Андрей Федорович взглянул на Асю, на пилотов, которые делали вид, что им безразлично. Снова перевел взгляд на стол.

– Ну, хорошо! Отведаем. Только по быстрому.

И Ася начала священнодейство. На первое она подала мясной бульон, наваристый, заправленный домашней лапшой и луковой подливой. На второе последовали котлеты. На каждой уместился бы Светланин тапочек. Рисовая каша рассыпалась отдельными крупинками. Но когда Ася поставила на стол таз и сняла с него полотенце, все ахнули.

– Пирожки!

– С ливером, – подтвердила Ася.

– Да, – сказал Андрей Федорович. – Был смысл задержаться.

Со всех сторон к тазу потянулись руки и через несколько мгновений он опустел.

– Приготовила старуха пироги, – сказал Герасим. – Старик очистил сковороду и говорит: "Что ел, что не ел". А старуха ему: "Что готовила, что не готовила!".

Легко смеяться на сытый желудок. И Андрей Федорович подобрел, не торопил. Когда Ася подала чай, спросил:

– Кофе у Вас есть?

– Нету… – как бы извиняясь сказала Ася.

– Сейчас я Вас угощу… Андрюша! Не в службу, а в дружбу.

Принеси мой рюкзак. Он там, в салоне.

Андрей направился к вертолету, а Андрей Федорович обернулся к Нюкжину и сказал, словно они и не говорили ни о чем другом, кроме как о коре выветривания.

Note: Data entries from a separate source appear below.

-- ==== Sys2Proof/Certificates/Slice0/Obligations.lean ====
section
/-! DEFINITION. The statements for the provers. Each `def Obligations.<Name> : Prop` says what its name says; the rules of
spec/ are cited in its docstring. A module has power while `pins.powered` is true (R33, R69). -/

section
open Sys2Proof Sys2Proof.Machine

/-! ### The machine as a whole -/

/-- A step runs the command at the front of the queue on the state with the queue's rest. -/
def Obligations.StepRunsTheFrontCommand : Prop :=
  ∀ (c : Instr) (rest : List Instr) (s : State), s.pending = c :: rest → step s = exec c { s with pending := rest }

/-- With no command waiting a step is one 10 ns tick: the time since power-up advances by one while there is power, and nothing
else changes but, while its link clock runs (R11), shelf time and what is left of its steering (R317): a steering of at most 200 ppm
of a tick (256 of 1,280,000 parts, log 49) joins the steered part, which carries into shelf time; without steering shelf time
advances by one. That a step on an empty queue is a tick is the model's choice (log 3). -/
def Obligations.IdleStepIsOneTick : Prop :=
  ∀ s : State, s.pending = [] →
    (s.pins.powered = true → s.isSet CLK_READY_PLL_LINK = true → s.fab.steer = 0 → 0 ≤ s.fab.steered → s.fab.steered < 1280000 →
      step s = .next { s with elapsed := s.elapsed + 1, time := s.time + 1 }) ∧
    (s.pins.powered = true → s.isSet CLK_READY_PLL_LINK = true →
      ∃ d : Fin 3, ∃ t, step s = .next t ∧ t.time = s.time + BitVec.ofNat 64 d ∧
        t.fab.steer = s.fab.steer - max (-256) (min 256 s.fab.steer) ∧
        t.fab.steered + 1280000 * (d.val : Int) = s.fab.steered + max (-256) (min 256 s.fab.steer) + 1280000 ∧
        t = { s with elapsed := s.elapsed + 1, time := t.time,
                     fab := { s.fab with steer := t.fab.steer, steered := t.fab.steered } }) ∧
    (s.pins.powered = true → s.isSet CLK_READY_PLL_LINK = false → step s = .next { s with elapsed := s.elapsed + 1 }) ∧
    (s.pins.powered = false → step s = .next s)

/-- The registers after reset whose values the spec states: identity (R481), SYS_CAPS of the three variants (R6), the shelf
state PASSIVE (R73), and every other register at the reset value of its row in R480 to R494; no command waits. -/
def Obligations.ResetShowsTheStatedValues : Prop :=
  State.reset.pending = [] ∧ State.reset.shelf = stPassive ∧ State.reset.rd SYS_ID = 0x195124B7 ∧
  (∀ a, State.reset.rd a = regReset .full a) ∧
  regReset .full SYS_CAPS = 0x10AB6801 ∧ regReset .half SYS_CAPS = 0x205BE801 ∧ regReset .control SYS_CAPS = 0x30046801 ∧
  State.reset.rd PWR_CTRL = 0x6402 ∧ State.reset.rd BOOT_STATUS = 1 ∧ State.reset.rd CLK_FMEAS_GATE = 0x02FAF080 ∧
  State.reset.rd (HRN_CH_CTRL 0) = 1 ∧ State.reset.rd (HRN_CH_CTRL 96) = 2 ∧
  State.reset.rd (HRN_GRP_TIMING 0) = 0x300000 ∧ State.reset.rd (HRN_GRP_TIMING 1) = 0x5300000

/-- The state after reset is canonical and has its shape. -/
def Obligations.ResetIsCanonicalAndShaped : Prop := State.reset.canonical ∧ State.reset.shaped

/-- From every state every step keeps the register file, the MRAM and module memory in canonical form. -/
def Obligations.EveryStepKeepsStoresCanonical : Prop :=
  ∀ s t : State, s.canonical → step s = .next t → t.canonical

/-- From every state every step keeps the numbered lists (channels, groups, strings, cores, queues, paths) in their lengths. -/
def Obligations.EveryStepKeepsTheShape : Prop :=
  ∀ s t : State, s.shaped → step s = .next t → t.shaped

/-- Every command completes in every state, and leaves the commands that wait behind it as they are. -/
def Obligations.EveryCommandCompletes : Prop :=
  ∀ (c : Instr) (s : State), ∃ t, exec c s = .next t ∧ t.pending = s.pending

/-- Fuses are blown by SVN_FUSE_BIT_BLOWN alone, one count at a time (R98, R99): every other command leaves the fuse block as
it is, and that one leaves everything in it but the rollback count, which never falls. -/
def Obligations.OnlyFuseBlowingChangesFuses : Prop :=
  ∀ (c : Instr) (s t : State), exec c s = .next t →
    (c ≠ .svnFuseBitBlown → t.otp = s.otp) ∧
    { t.otp with rollback := s.otp.rollback } = s.otp ∧
    (t.otp.rollback = s.otp.rollback ∨ t.otp.rollback = s.otp.rollback + 1)

/-- What has been sent is never taken back, and no free value is drawn twice (log 2). -/
def Obligations.SentStaysSentAndDrawsAdvance : Prop :=
  ∀ (c : Instr) (s t : State), exec c s = .next t → s.out <:+ t.out ∧ s.free ≤ t.free

/-- Shelf time and the time since power-up are moved by a power-up and by a time step alone (R11, R317); no other command
moves them, however long its effect takes. -/
def Obligations.OnlyPowerUpAndTimeStepMoveTime : Prop :=
  ∀ (c : Instr) (s t : State), (∀ w, c ≠ .vinStart w) → (∀ w, c ≠ .inputOvRestart w) → c ≠ .timeStep →
    exec c s = .next t → t.time = s.time ∧ t.elapsed = s.elapsed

– Обнажение хорошо бы зафотографировать.

– У нас есть зарисовка. – сказал Нюкжин. – Светлана! Покажите, пожалуйста!

Светлана принесла журнал горных выработок. Она уже успела переодеться и теперь сама выглядела как картинка – синие джинсы в обтяжку, цветные кеды, красная клетчатая рубашка-ковбойка с открытым воротом и подвернутыми рукавами. Но Луговой на нее не прореагировал, он внимательно рассматривал рисунок.

– Недурственно… Недурственно… Однако слишком художественно. Надо смотреть профессионально. – Он достал из нагрудного кармана толстый карандаш. – Вы не возражаете?.. Вот здесь мы подчеркнем границы слоев… Здесь усилим формы размыва, чтобы отличались от остальных границ… Гальку надо нарисовать чуть крупнее, неважно, что немасштабно. Главное, чтобы выделялась…

Он закончил корректуру и стал перелистывать страницы. На последней обложке разглядел свой портрет.

– О-о!.. Я вижу тут не только неживая природа!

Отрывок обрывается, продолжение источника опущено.